## RECORDS PROVIDED
-- ==== Sys2Proof/Tests/Slice0.lean ====
section
/-! SUPPORT. The model's own tests: ill-formed terms refused, words written out from 30_encoding.md decoded, the spec's
vectors (95_test_vectors.md, named in each docstring) as single steps, and for every obligation with hypotheses a
concrete case that meets them. -/

namespace Sys2Proof.Tests

open Sys2Proof Sys2Proof.Machine

set_option Elab.async false

/-! ### Small states -/

/-- The state a command leaves. -/
def after (i : Instr) (s : State) : State :=
  match exec i s with
  | .next t => t
  | .fault _ => s
  | .refused _ => s

/-- The state a step leaves. -/
def stepped (s : State) : State :=
  match step s with
  | .next t => t
  | .fault _ => s
  | .refused _ => s

/-- The state with one input offered. -/
def offer (e : Event) (c : Reg16) (s : State) : State := { s with inputs := [⟨e, c⟩] }

/-- The frames `G`, `A`, `B` of 95_test_vectors.md section 2.1. -/
def frameG : List Byte := [0x01, 0x02, 0x03, 0x04, 0x05, 0x9B, 0xED]
def frameA : List Byte := [0x01, 0xAA, 0x03, 0x04, 0x05, 0x9B, 0xED]
def frameB : List Byte := [0x01, 0x02, 0x03, 0x55, 0x05, 0x9B, 0xED]

/-- The frame of V10. -/
def frameX : List Byte := [0x01, 0xBB, 0x03, 0x04, 0x66, 0x9B, 0xED]

/-- After reset, a frame loaded. -/
def loaded (p : Params) (f : List Byte) : State :=
  let s := State.resetWith p
  { s with fcc := { s.fcc with rxbuf := Memory.writeFrom [] 0 f } }

/-- One frame cached (V5), another loaded. -/
def cachedThen (old new : List Byte) : State :=
  let s := loaded Params.default new
  { s with fcc := { s.fcc with cache := [⟨true, 7, Memory.writeFrom [] 0 old⟩] } }

/-- The parameters of a machine whose hardware computes the check. -/
def hwParams : Params := { Params.default with crcMode := .hw }

/-- Program P3 before its `IRQ`: SLOT at 10, PERIOD at 12, both with callbacks. -/
def armedTwo : State :=
  let s := State.reset
  { s with
    vtd := { s.vtd with
              slot := ⟨true, 10, 0xA0, true, 10⟩, period := ⟨true, 12, 0xA1, true, 12⟩
              now := 10, hwcmp := 10, hwie := true, next := .slot, nextv := true } }

/-- Program P3 after its `IRQ`, the counter input at `c`. -/
def firstOpen (c : Reg16) : State :=
  { armedTwo with
    cnt := c
    vtd := { armedTwo.vtd with
              slot := ⟨false, 10, 0xA0, true, 10⟩, now := 12, hwcmp := 12, next := .period
              phase := .cbFirst, cur := .slot, tentry := 10, hdist := 2 } }

/-- Program P3 after its first `VT_CBRET`, the counter input at `c`. -/
def lateOpen (c : Reg16) : State :=
  { firstOpen c with
    vtd := { (firstOpen c).vtd with
              period := ⟨true, 24, 0xA1, true, 12⟩, prev := 12, phase := .cbLate, cur := .period } }

/-- The same state with the PERIOD timer's callback not assigned. -/
def noPeriodCallback (s : State) : State :=
  { s with vtd := { s.vtd with period := { s.vtd.period with cbv := false } } }

/-- A state in `FAULTED` (V28). -/
def faultedState : State :=
  let s := State.reset
  { s with vtd := { s.vtd with phase := .faulted, flt := 2, hwie := true, nextv := true } }

/-- A PERIOD timer of period 0 fired late (V33), the counter input at `c`. -/
def periodZero (c : Reg16) : State :=
  let s := State.reset
  { s with
    cnt := c
    vtd := { s.vtd with
              period := ⟨true, 0, 0xA1, true, 0⟩, hwie := true, next := .period, nextv := true
              phase := .cbLate, cur := .period, tentry := 5 } }

/-! ### WellFormed: an ill-formed term for each check -/

theorem test_wf_rdreg_hole : (Instr.rdreg 0x04).wellFormed 1 = false := by decide
theorem test_wf_rdreg_cache : (Instr.rdreg 0x41).wellFormed 1 = false ∧ (Instr.rdreg 0x41).wellFormed 2 = true := by decide
theorem test_wf_fcLd : (Instr.fcLd 127 0).wellFormed 1 = false ∧ (Instr.fcLd 126 0).wellFormed 1 = true := by decide
theorem test_wf_fcRd : (Instr.fcRd 127).wellFormed 1 = false ∧ (Instr.fcRd 126).wellFormed 1 = true := by decide

/-! ### Decoding: words written out bit by bit, `op a b` (R81, R82, R85) -/

theorem test_decode_rdreg : decode 0b00000010_00100000_0000000000000000 = .ok (.rdreg 0x20) := by rfl
theorem test_decode_fcLd : decode 0b00010000_00000011_0000000001010101 = .ok (.fcLd 3 0x55) := by rfl
theorem test_decode_fcRd : decode 0b00010001_01111110_0000000000000000 = .ok (.fcRd 126) := by rfl
theorem test_decode_fcVal : decode 0b00010010_00000111_0000000000000001 = .ok (.fcVal 7 true) := by rfl
theorem test_decode_vtSetcbSlot : decode 0b00100000_00000000_0000000010100000 = .ok (.vtSetcbSlot 0xA0) := by rfl
theorem test_decode_vtSetcbPeriod : decode 0b00100001_00000000_0000000010110001 = .ok (.vtSetcbPeriod 0xB1) := by rfl
theorem test_decode_vtSetcbOffset : decode 0b00100010_00000000_1011111011101111 = .ok (.vtSetcbOffset 0xBEEF) := by rfl
theorem test_decode_vtArmSlot : decode 0b00100100_00000000_1111111111110000 = .ok (.vtArmSlot 0xFFF0) := by rfl
theorem test_decode_vtArmPeriod : decode 0b00100101_00000000_0000000001100100 = .ok (.vtArmPeriod 100) := by rfl
theorem test_decode_vtArmOffset : decode 0b00100110_00000000_0000000000011110 = .ok (.vtArmOffset 30) := by rfl
theorem test_decode_vtCancelSlot : decode 0b00101000_00000000_0000000000000000 = .ok .vtCancelSlot := by rfl
theorem test_decode_vtCancelPeriod : decode 0b00101001_00000000_0000000000000000 = .ok .vtCancelPeriod := by rfl
theorem test_decode_vtCancelOffset : decode 0b00101010_00000000_0000000000000000 = .ok .vtCancelOffset := by rfl
theorem test_decode_vtCbret : decode 0b00101100_00000000_0000000000000000 = .ok .vtCbret := by rfl

/-- V21: words with a reserved bit set, of every format. -/
theorem test_decode_reserved :
    decode 0x28000001 = .error .reservedBitSet
    ∧ decode 0x28010000 = .error .reservedBitSet
    ∧ decode 0x2C000001 = .error .reservedBitSet
    ∧ decode 0x24010005 = .error .reservedBitSet
    ∧ decode 0x20FF0000 = .error .reservedBitSet
    ∧ decode 0x10030155 = .error .reservedBitSet
    ∧ decode 0x11030001 = .error .reservedBitSet
    ∧ decode 0x12070002 = .error .reservedBitSet
    ∧ decode 0x02000001 = .error .reservedBitSet :=
  ⟨rfl, rfl, rfl, rfl, rfl, rfl, rfl, rfl, rfl⟩

/-- V21: words with no such opcode. -/
theorem test_decode_unknown :
    decode 0x00000000 = .error .unknownOpcode
    ∧ decode 0xFFFFFFFF = .error .unknownOpcode
    ∧ decode 0x01000000 = .error .unknownOpcode
    ∧ decode 0x03000000 = .error .unknownOpcode
    ∧ decode 0x13000000 = .error .unknownOpcode
    ∧ decode 0x23000000 = .error .unknownOpcode
    ∧ decode 0x27000000 = .error .unknownOpcode
    ∧ decode 0x2B000000 = .error .unknownOpcode
    ∧ decode 0x2D000000 = .error .unknownOpcode :=
  ⟨rfl, rfl, rfl, rfl, rfl, rfl, rfl, rfl, rfl⟩

theorem test_table_word : decodeTableWord 32 0x12FF0001 = some (.fcVal 255 true) := by rfl

/-! ### One step at a time -/

/-- V37: `RDREG CB2`. -/
theorem test_rdreg_cb2 : (after (.rdreg 0x1A) (after (.vtSetcbOffset 0xBEEF) State.reset)).outs = [.resp 0, .resp 0xBEEF] := by
  decide +kernel

/-- V29: `RDREG VTSTAT` packs a state with every field in use. -/
theorem test_rdreg_vtstat :
    (after (.rdreg 0x20) (after .vtCbret (noPeriodCallback (firstOpen 15)))).outs = [.resp 0xE0000000, .resp 0x00007D12] := by
  decide +kernel

/-- V21: the last index, and one past it. -/
theorem test_fcLd_last : (after (.fcRd 126) (after (.fcLd 126 0xFF) State.reset)).outs = [.resp 0, .resp 0xFF] := by
  decide +kernel

theorem test_fcLd_range :
    after (.fcLd 127 0xFF) State.reset = { State.reset with outs := [.resp 0x20000000] } := by decide +kernel

theorem test_fcRd_range :
    after (.fcRd 255) State.reset = { State.reset with outs := [.resp 0x20000000] } := by decide +kernel

/-- V6, V7: the corrected byte, from the cached frame or from the new one. -/
theorem test_fcVal_combines :
    (after (.fcVal 7 false) (cachedThen frameA frameB)).fcc
        = { (cachedThen frameA frameG).fcc with fcres := 0x0725, fcpos := 0x0301 }
      ∧ (after (.fcVal 7 false) (cachedThen frameB frameA)).fcc
        = { (cachedThen frameB frameG).fcc with fcres := 0x0715, fcpos := 0x0301 } := by decide +kernel

/-- V9: two trials validate, and the order decides. -/
theorem test_fcVal_order :
    let s := loaded { Params.default with comboOrder := [3, 2, 1, 0] } [0x90, 0x89, 0x11]
    (after (.fcVal 3 false)
        { s with fcc := { s.fcc with cache := [⟨true, 3, [(0, 0x01), (1, 0x89), (2, 0x94)]⟩] } }).outs
      = [.resp 0x00000325] := by decide +kernel

/-- V37. -/
theorem test_vtSetcbSlot : (after (.vtSetcbSlot 0xA0) State.reset).vtd.slot = ⟨false, 0, 0xA0, true, 0⟩ := by decide +kernel
theorem test_vtSetcbPeriod : (after (.vtSetcbPeriod 0xB1) State.reset).vtd.period = ⟨false, 0, 0xB1, true, 0⟩ := by
  decide +kernel
theorem test_vtSetcbOffset : (after (.vtSetcbOffset 0xBEEF) State.reset).vtd.offset = ⟨false, 0, 0xBEEF, true, 0⟩ := by
  decide +kernel

/-- V22: at equal distance the lowest index wins. -/
theorem test_vtArm_tie :
    (after (.vtArmSlot 50) (after (.vtArmPeriod 50) (after (.vtArmOffset 50) State.reset))).outs
      = [.cmpwr 50, .resp 0x00010032, .cmpwr 50, .resp 0x00010000, .cmpwr 50, .resp 0x00010000] := by decide +kernel

/-- V24: the second compare value wraps. -/
theorem test_vtArmSlot_wraps :
    (after (.vtArmSlot 0x20) (after (.vtArmSlot 0xFFF0) State.reset)).vtd.hwcmp = 0x0010 := by decide +kernel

## PROBLEM
Reproduce each line of the records in which the string "tentry" appears.

## RESULT BELOW
              phase := .cbFirst, cur := .slot, tentry := 10, hdist := 2 } }
              phase := .cbLate, cur := .period, tentry := 5 } }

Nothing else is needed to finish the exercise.